◆ Dataset excerpts:

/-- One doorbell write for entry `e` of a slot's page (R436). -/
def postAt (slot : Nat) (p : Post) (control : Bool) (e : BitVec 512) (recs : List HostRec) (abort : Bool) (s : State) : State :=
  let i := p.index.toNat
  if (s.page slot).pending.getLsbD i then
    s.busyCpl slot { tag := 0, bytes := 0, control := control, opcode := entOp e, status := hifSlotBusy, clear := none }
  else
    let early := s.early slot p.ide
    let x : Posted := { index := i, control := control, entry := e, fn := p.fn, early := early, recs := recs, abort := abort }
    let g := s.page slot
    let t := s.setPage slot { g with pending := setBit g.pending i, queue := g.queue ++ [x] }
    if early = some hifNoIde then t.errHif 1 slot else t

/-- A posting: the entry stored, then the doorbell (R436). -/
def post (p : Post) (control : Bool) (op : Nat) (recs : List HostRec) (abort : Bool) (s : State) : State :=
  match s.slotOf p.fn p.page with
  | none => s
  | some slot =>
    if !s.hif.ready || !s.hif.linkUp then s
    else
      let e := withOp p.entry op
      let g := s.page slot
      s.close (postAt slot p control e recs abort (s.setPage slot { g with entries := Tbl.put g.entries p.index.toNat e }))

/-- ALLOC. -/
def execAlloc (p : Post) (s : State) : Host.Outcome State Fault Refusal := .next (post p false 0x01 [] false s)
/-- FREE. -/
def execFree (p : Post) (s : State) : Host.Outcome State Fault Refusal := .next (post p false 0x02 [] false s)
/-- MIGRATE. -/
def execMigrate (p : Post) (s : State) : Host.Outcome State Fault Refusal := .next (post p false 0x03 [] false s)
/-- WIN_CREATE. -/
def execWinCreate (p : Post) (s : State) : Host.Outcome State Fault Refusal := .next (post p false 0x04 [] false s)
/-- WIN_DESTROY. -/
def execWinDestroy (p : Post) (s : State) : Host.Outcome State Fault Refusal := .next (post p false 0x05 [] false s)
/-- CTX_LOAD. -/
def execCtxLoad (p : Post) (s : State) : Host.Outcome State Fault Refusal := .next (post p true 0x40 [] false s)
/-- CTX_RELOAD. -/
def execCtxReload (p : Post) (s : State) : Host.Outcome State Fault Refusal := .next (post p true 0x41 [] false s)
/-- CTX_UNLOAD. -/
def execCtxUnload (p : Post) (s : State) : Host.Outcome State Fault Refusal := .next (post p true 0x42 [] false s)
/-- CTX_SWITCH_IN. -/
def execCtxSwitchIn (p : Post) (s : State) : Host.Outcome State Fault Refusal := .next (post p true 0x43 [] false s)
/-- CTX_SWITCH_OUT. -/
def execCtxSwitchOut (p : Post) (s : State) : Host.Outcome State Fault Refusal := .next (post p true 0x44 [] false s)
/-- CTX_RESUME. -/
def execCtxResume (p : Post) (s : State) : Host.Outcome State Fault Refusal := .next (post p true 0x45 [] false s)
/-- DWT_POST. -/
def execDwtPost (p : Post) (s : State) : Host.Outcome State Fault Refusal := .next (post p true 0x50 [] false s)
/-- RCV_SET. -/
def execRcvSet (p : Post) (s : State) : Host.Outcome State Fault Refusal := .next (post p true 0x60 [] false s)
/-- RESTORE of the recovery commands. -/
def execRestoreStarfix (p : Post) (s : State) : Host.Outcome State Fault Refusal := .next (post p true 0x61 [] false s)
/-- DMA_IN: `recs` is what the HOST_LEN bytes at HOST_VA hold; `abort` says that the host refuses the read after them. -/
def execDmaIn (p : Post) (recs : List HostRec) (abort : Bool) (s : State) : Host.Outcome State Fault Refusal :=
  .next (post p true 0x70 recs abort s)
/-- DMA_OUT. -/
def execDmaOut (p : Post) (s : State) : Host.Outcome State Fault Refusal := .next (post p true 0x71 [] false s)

◆ Problem requirements: Every entry should be reproduced word for word.

◆ Response area:
/-- One doorbell write for entry `e` of a slot's page (R436). -/
def postAt (slot : Nat) (p : Post) (control : Bool) (e : BitVec 512) (recs : List HostRec) (abort : Bool) (s : State) : State :=
  let i := p.index.toNat
  if (s.page slot).pending.getLsbD i then
    s.busyCpl slot { tag := 0, bytes := 0, control := control, opcode := entOp e, status := hifSlotBusy, clear := none }
  else
    let early := s.early slot p.ide
    let x : Posted := { index := i, control := control, entry := e, fn := p.fn, early := early, recs := recs, abort := abort }
    let g := s.page slot
    let t := s.setPage slot { g with pending := setBit g.pending i, queue := g.queue ++ [x] }
    if early = some hifNoIde then t.errHif 1 slot else t

/-- A posting: the entry stored, then the doorbell (R436). -/
def post (p : Post) (control : Bool) (op : Nat) (recs : List HostRec) (abort : Bool) (s : State) : State :=
  match s.slotOf p.fn p.page with
  | none => s
  | some slot =>
    if !s.hif.ready || !s.hif.linkUp then s
    else
      let e := withOp p.entry op
      let g := s.page slot
      s.close (postAt slot p control e recs abort (s.setPage slot { g with entries := Tbl.put g.entries p.index.toNat e }))

/-- ALLOC. -/
def execAlloc (p : Post) (s : State) : Host.Outcome State Fault Refusal := .next (post p false 0x01 [] false s)
/-- FREE. -/
def execFree (p : Post) (s : State) : Host.Outcome State Fault Refusal := .next (post p false 0x02 [] false s)
/-- MIGRATE. -/
def execMigrate (p : Post) (s : State) : Host.Outcome State Fault Refusal := .next (post p false 0x03 [] false s)
/-- WIN_CREATE. -/
def execWinCreate (p : Post) (s : State) : Host.Outcome State Fault Refusal := .next (post p false 0x04 [] false s)
/-- WIN_DESTROY. -/
def execWinDestroy (p : Post) (s : State) : Host.Outcome State Fault Refusal := .next (post p false 0x05 [] false s)
/-- CTX_LOAD. -/
def execCtxLoad (p : Post) (s : State) : Host.Outcome State Fault Refusal := .next (post p true 0x40 [] false s)
/-- CTX_RELOAD. -/
def execCtxReload (p : Post) (s : State) : Host.Outcome State Fault Refusal := .next (post p true 0x41 [] false s)
/-- CTX_UNLOAD. -/
def execCtxUnload (p : Post) (s : State) : Host.Outcome State Fault Refusal := .next (post p true 0x42 [] false s)
/-- CTX_SWITCH_IN. -/
def execCtxSwitchIn (p : Post) (s : State) : Host.Outcome State Fault Refusal := .next (post p true 0x43 [] false s)
/-- CTX_SWITCH_OUT. -/
def execCtxSwitchOut (p : Post) (s : State) : Host.Outcome State Fault Refusal := .next (post p true 0x44 [] false s)
/-- CTX_RESUME. -/
def execCtxResume (p : Post) (s : State) : Host.Outcome State Fault Refusal := .next (post p true 0x45 [] false s)
/-- DWT_POST. -/
def execDwtPost (p : Post) (s : State) : Host.Outcome State Fault Refusal := .next (post p true 0x50 [] false s)
/-- RCV_SET. -/
def execRcvSet (p : Post) (s : State) : Host.Outcome State Fault Refusal := .next (post p true 0x60 [] false s)
/-- RESTORE of the recovery commands. -/
def execRestoreStarfix (p : Post) (s : State) : Host.Outcome State Fault Refusal := .next (post p true 0x61 [] false s)
/-- DMA_IN: `recs` is what the HOST_LEN bytes at HOST_VA hold; `abort` says that the host refuses the read after them. -/
def execDmaIn (p : Post) (recs : List HostRec) (abort : Bool) (s : State) : Host.Outcome State Fault Refusal :=
  .next (post p true 0x70 recs abort s)
/-- DMA_OUT. -/
def execDmaOut (p : Post) (s : State) : Host.Outcome State Fault Refusal := .next (post p true 0x71 [] false s)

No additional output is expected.